Diastolic dysfunction

Diastolic dysfunction is still regarded as a central characteristic of HFpEF. Diastolic dysfunction is diagnosed by echocardiography demonstrating aberrant filling patterns and reduced diastolic tissue velocities, but the gold standard is the detection of slow relaxation and elevated end-diastolic pressure through invasive heart catheterisation (11).

Normal diastolic function depends on two conceptual properties of the heart: the active relaxation that occurs at the beginning of diastole, and the heart’s passive stiffness. Slow relaxation and increased passive stiffness restrict diastolic filling in HFpEF (11).

Active relaxation depends on the energy-dependent handling of calcium in the cardiomyocytes.
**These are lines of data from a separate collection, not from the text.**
/-- The header of a frame, its fields and their order (30_encoding.md R100, R109, R110). Layout A reads RES_A, layout
B RES0_B in subband 0, RESD_B above it and RESX_B after an escape (44_layout_b.md R241 to R243). Layout A: the
mid/side flag stands between the two resolutions whenever MsEnable = 1. Layout B: it follows them unless both are 0.
Then the next subband, and after subband MaxBand the first indicator, or the samples when nothing is coded
(43_layout_a.md R212, R225, 44_layout_b.md R244, R257). That MS[n] is cleared where layout B has no flag is DEDUCED
from R244 against 10_state.md R55 and R59 (log 39). The points are the model's sequencer (log 1), and so is when PHASE
changes (log 17). -/
def Obligations.HeaderOrder : Prop :=
  ∀ (s : State) (n : Subband),
    (∀ c, s.run.point = .res c n →
      (s.latched.layout = .a → readsHuf s .a 0 (.resA c n)) ∧
      (s.latched.layout = .b → n.val = 0 → readsRaw s 4 fun x => .res0B c (.ofNat 4 x)) ∧
      (s.latched.layout = .b → 1 ≤ n.val → readsHuf s .b 0 (.resdB c n))) ∧
    (∀ c, s.run.point = .resX c n → readsRaw s 4 fun x => .resxB c n (.ofNat 4 x)) ∧
    (s.run.point = .ms n →
      (s.latched.layout = .a → readsRaw s 1 fun x => .msflagA n (decide (x = 1))) ∧
      (s.latched.layout = .b → readsRaw s 1 fun x => .msflagB n (decide (x = 1)))) ∧
    (∀ e, sequenceAfter (.resA .l n e) s =
      { s with run.point := if s.latched.msEnable then .ms n else .res .r n, phase := .header }) ∧
    (∀ b, sequenceAfter (.msflagA n b) s = { s with run.point := .res .r n, phase := .header }) ∧
    (∀ i, completesResB .l n i → sequenceAfter i s = { s with run.point := .res .r n, phase := .header }) ∧
    (∀ i, completesResB .r n i → s.latched.msEnable = true → (resOf s .l n ≠ 0 ∨ resOf s .r n ≠ 0) →
      sequenceAfter i s = { s with run.point := .ms n, phase := .header }) ∧
    ∀ i u, endsBand s n i u →
      (∀ m : Subband, m.val = n.val + 1 → m.val ≤ s.latched.maxBand.toNat →
        sequenceAfter i s = { u with run.point := .res .l m, phase := .header }) ∧
      (n.val = s.latched.maxBand.toNat → headerDone u (sequenceAfter i s))

/-- MaxUsed after the header, whichever field ends it: the largest subband up to MaxBand with a coded channel, 0 when
there is none; the register MAXUSED takes it (42_frame_parser.md R184). Nothing else of DecoderState changes but MS[n]
where endsBand clears it, which is DEDUCED from 44_layout_b.md R244 against 10_state.md R55 and R59 (log 39). -/
def Obligations.MaxUsedComputed : Prop :=
  ∀ (s u : State) (n : Subband) (i : Instr), n.val = s.latched.maxBand.toNat → endsBand s n i u →
    let t := sequenceAfter i s
    t.dec.maxUsedReg = t.dec.maxUsed ∧
    (∀ m : Subband, m.val ≤ s.latched.maxBand.toNat → (resOf s .l m ≠ 0 ∨ resOf s .r m ≠ 0) →
      m.val ≤ t.dec.maxUsed.toNat) ∧
    (t.dec.maxUsed = 0 ∨ ∃ m : Subband, m.val = t.dec.maxUsed.toNat ∧ m.val ≤ s.latched.maxBand.toNat ∧
      (resOf s .l m ≠ 0 ∨ resOf s .r m ≠ 0)) ∧
    t.dec = { u.dec with maxUsed := t.dec.maxUsed, maxUsedReg := t.dec.maxUsedReg }

/-- An indicator is read as SCFI_A or SCFI_B by the layout (43_layout_a.md R213, 44_layout_b.md R245). After it comes
the indicator of the next coded subband-channel up to MaxUsed, subbands ascending and L before R; after the last one
the scalefactors of the first (42_frame_parser.md R182, R185). The points and their PHASE are the model's sequencer
(logs 1 and 17). -/
def Obligations.IndicatorOrder : Prop :=
  ∀ (s : State) (c : Chan) (n : Subband),
    (s.run.point = .scfi c n →
      (s.latched.layout = .a → readsHuf s .a 1 (.scfiA c n)) ∧ (s.latched.layout = .b → readsHuf s .b 1 (.scfiB c n))) ∧
    ∀ (e : Entry) (i : Instr), i = .scfiA c n e ∨ i = .scfiB c n e →
      (∀ d m, firstCoded s (chanOrder c n + 1) d m →
        sequenceAfter i s = { s with run.point := .scfi d m, phase := .indicator }) ∧
      (noneCoded s (chanOrder c n + 1) →
        (∀ d m, firstCoded s 0 d m → sequenceAfter i s = { s with run.point := .scf d m 0, phase := .scalefactor }) ∧
        (noneCoded s 0 → samplesFrom s (sequenceAfter i s) .l 0))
Cardiomyocyte contraction is triggered by the inflow of calcium, and relaxation therefore depends on calcium being either transported out of the cell or pumped into the sarcoplasmic reticulum during diastole (12).

The most important ion exchanger that transports calcium out of the cell is the sodium-calcium exchanger, while sarcoplasmic reticulum calcium ATPase (SERCA) pumps calcium back into the sarcoplasmic reticulum. In HFrEF, disrupted sodium-calcium exchange and SERCA function, with ensuing disruption of calcium homeostasis, is an important cause of weakened contractility (2).

The few studies investigating similar mechanisms in HFpEF indicate that reduced sodium-calcium exchanger function promotes slower, incomplete relaxation in this condition (13). However, we showed in a recently published study that disrupted calcium homeostasis is not a precondition for diastolic dysfunction (14). The increase in left ventricular passive stiffness is therefore probably of greater importance (14).

The heart’s passive stiffness depends on both its geometrical configuration and the properties of the myocardial tissue (6). HFpEF is often characterised geometrically by concentric hypertrophy, and the increase in wall thickness compared with the volume of the left ventricle makes the ventricle less elastic.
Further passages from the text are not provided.